Tips for Planting Grass in the Fall and Winter
Test the Soil
The proper soil acidity is key to successful grass. A Ph between six and seven works best, so you should test your soil before planting new grass.
Prep the Ground
Rake out the surface, after removing rocks and large debris from the area. Mixing in fresh soil can help too, especially if you’re concerned about the soil quality.
Applying the right fertilizer can help give your new grass a great head start. You can do it before or after planting the seed.
Use the Right Amount of Seed
Too much seed can cause your new grass to choke itself out in competition for resources. Too little seed will leave you with bare areas you’ll have to fix. Follow the recommended amounts for the seed you’re using.
Cover the Seeds with Top Soil
Covering the seeds with just a 1/4 inch of top soil will help prevent them from drying up or blowing away, but you don’t need more than that.
Grass needs water to grow, obviously, so just because it’s fall or winter, doesn’t mean you can stop watering the lawn. For new seed, keeping the area moist works best; there’s no need to flood it and wash away the top soil and seed.
Tall fescue is a great place to start when considering which sod types to lay down this fall and winter. And it’s easy to see why. It’s drought tolerant, grows in lots of regions, looks fantastic in most landscapes and resists disease. Those aren’t the only benefits, though.

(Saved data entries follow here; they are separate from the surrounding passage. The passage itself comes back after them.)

-- ==== Sys2Proof/Proofs/FloatConversion.lean ====
section
/-! PROOF. The float conversion (R163): a finite pattern's value is its signed significand times a power of two, so an integer
product with 32767 is what `scaledProduct` computes, by a shift up or an exact division. -/

namespace Sys2Proof.Machine

open Sys2Proof.Safety

/-- The significand of a binary32 pattern as a whole number (R67). -/
def significand (x : Word) : Nat :=
  if (x.extractLsb' 23 8).toNat = 0 then (x.extractLsb' 0 23).toNat else 2 ^ 23 + (x.extractLsb' 0 23).toNat

/-- The exponent of the significand's unit, plus 150 (R67). -/
def exponent (x : Word) : Nat := if (x.extractLsb' 23 8).toNat = 0 then 1 else (x.extractLsb' 23 8).toNat

/-- A number with the pattern's sign. -/
def withSign {α : Type} [Neg α] (x : Word) (v : α) : α := if x.getLsbD 31 then -v else v

theorem withSign_withSign (x : Word) (v : Int) : withSign x (withSign x v) = v := by
  unfold withSign
  split <;> simp

theorem intCast_withSign (x : Word) (v : Int) : ((withSign x v : Int) : ℚ) = withSign x (v : ℚ) := by
  unfold withSign
  split <;> simp

theorem exponent_ne_of_finite {x : Word} (h : Binary32Finite x) : exponent x ≠ 255 := by
  have hfield : (x.extractLsb' 23 8).toNat ≠ 255 := fun h255 => h (BitVec.eq_of_toNat_eq h255)
  unfold exponent
  split <;> omega

theorem binary32Value_eq (x : Word) :
    binary32Value x = withSign x ((significand x : ℚ) * 2 ^ ((exponent x : ℤ) - 150)) := by
  unfold binary32Value withSign significand exponent
  generalize (x.extractLsb' 23 8).toNat = e
  generalize (x.extractLsb' 0 23).toNat = f
  by_cases he : e = 0
  · simp [he]
  · have hunit : (8388608 : ℚ) = 2 ^ 23 := by norm_num
    simp [he, hunit]

/-- The scaled product of a finite pattern, in terms of its significand and exponent. -/
theorem scaledProduct_eq {x : Word} (h : Binary32Finite x) :
    scaledProduct x =
      if 150 ≤ exponent x then some (withSign x ((significand x * 32767 * 2 ^ (exponent x - 150) : Nat) : Int))
      else if significand x * 32767 % 2 ^ (150 - exponent x) = 0 then
        some (withSign x ((significand x * 32767 / 2 ^ (150 - exponent x) : Nat) : Int))
      else none := by
  have h255 := exponent_ne_of_finite h
  exact if_neg h255

/-- An integer product is computed exactly (R163). -/
theorem scaledProduct_of_integer {x : Word} {v : Int} (h : Binary32Finite x) (hv : binary32Value x * 32767 = v) :
    scaledProduct x = some v := by
  set M := significand x * 32767
  set w := withSign x v with hw
  have hexact : (M : ℚ) * 2 ^ ((exponent x : ℤ) - 150) = w := by
    rw [hw, intCast_withSign, ← hv, binary32Value_eq]
    simp only [M, withSign]
    split <;> push_cast <;> ring
  rw [scaledProduct_eq h, ← withSign_withSign x v, ← hw]
  split
  · next hlarge =>
    rw [show (exponent x : ℤ) - 150 = ((exponent x - 150 : ℕ) : ℤ) by omega, zpow_natCast] at hexact
    have hM : ((M * 2 ^ (exponent x - 150) : ℕ) : ℤ) = w := by exact_mod_cast hexact
    rw [hM]
  · next hsmall =>
    rw [show (exponent x : ℤ) - 150 = -((150 - exponent x : ℕ) : ℤ) by omega, zpow_neg, zpow_natCast,
      ← div_eq_mul_inv, div_eq_iff (by positivity)] at hexact
    have hM : (M : ℤ) = w * (2 ^ (150 - exponent x) : ℕ) := by exact_mod_cast hexact
    have hdvd : 2 ^ (150 - exponent x) ∣ M := Int.natCast_dvd_natCast.1 ⟨w, by rw [hM, mul_comm]⟩
    have hquot : ((M / 2 ^ (150 - exponent x) : ℕ) : ℤ) = w := by
      rw [Int.natCast_div, hM, Int.mul_ediv_cancel _ (by positivity)]
    rw [if_pos (Nat.mod_eq_zero_of_dvd hdvd), hquot]

/-- Settles O58. -/
theorem conversionIsExactOnIntegerProducts : Obligations.ConversionIsExactOnIntegerProducts := by
  intro x v hfin hv hlow hhigh
  rw [convF2I, scaledProduct_of_integer hfin hv]
  exact if_pos ⟨hlow, hhigh⟩

end Sys2Proof.Machine
end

“This type of autumn and winter grass is very low maintenance,” according to Pat Buckley, owner of Buckley Turf. “It likes full sun, but can also survive in shaded spots where other autumn types may not.”
Contrary to its name, Kentucky bluegrass doesn’t grow in the Bluegrass State. Kentucky bluegrass stands up to frigid conditions so it’s suitable for most northern climates in the U.S.
“Kentucky bluegrass is best planted in fall, between September and November, but can also be planted in winter and spring, between February and May,” says Gian Moore, a partner at MellowPine.
“It thrives in moist, shady locations. This medium-textured, light- to medium-green bluegrass tolerates poorly drained locations and acidic soils. It is best planted in low-traffic areas and cannot tolerate hot, dry weather.”
While it is best to lay down Bermuda in the late spring, this warm-season grass can also be planted in the colder months. It’s a perfect lawn choice for warmer, southern climates in the U.S. and should be planted in an area that allows full sun and good drainage.
“This type of grass withstands high temperatures while requiring minimal amounts of water during the hot summer months, making it a good choice for planting in the fall or winter,” says Kate Diaz, a home improvement expert and co-founder of SwankyDen. “It is also known as lawns without worries because of its strong tolerance to drought and traffic.”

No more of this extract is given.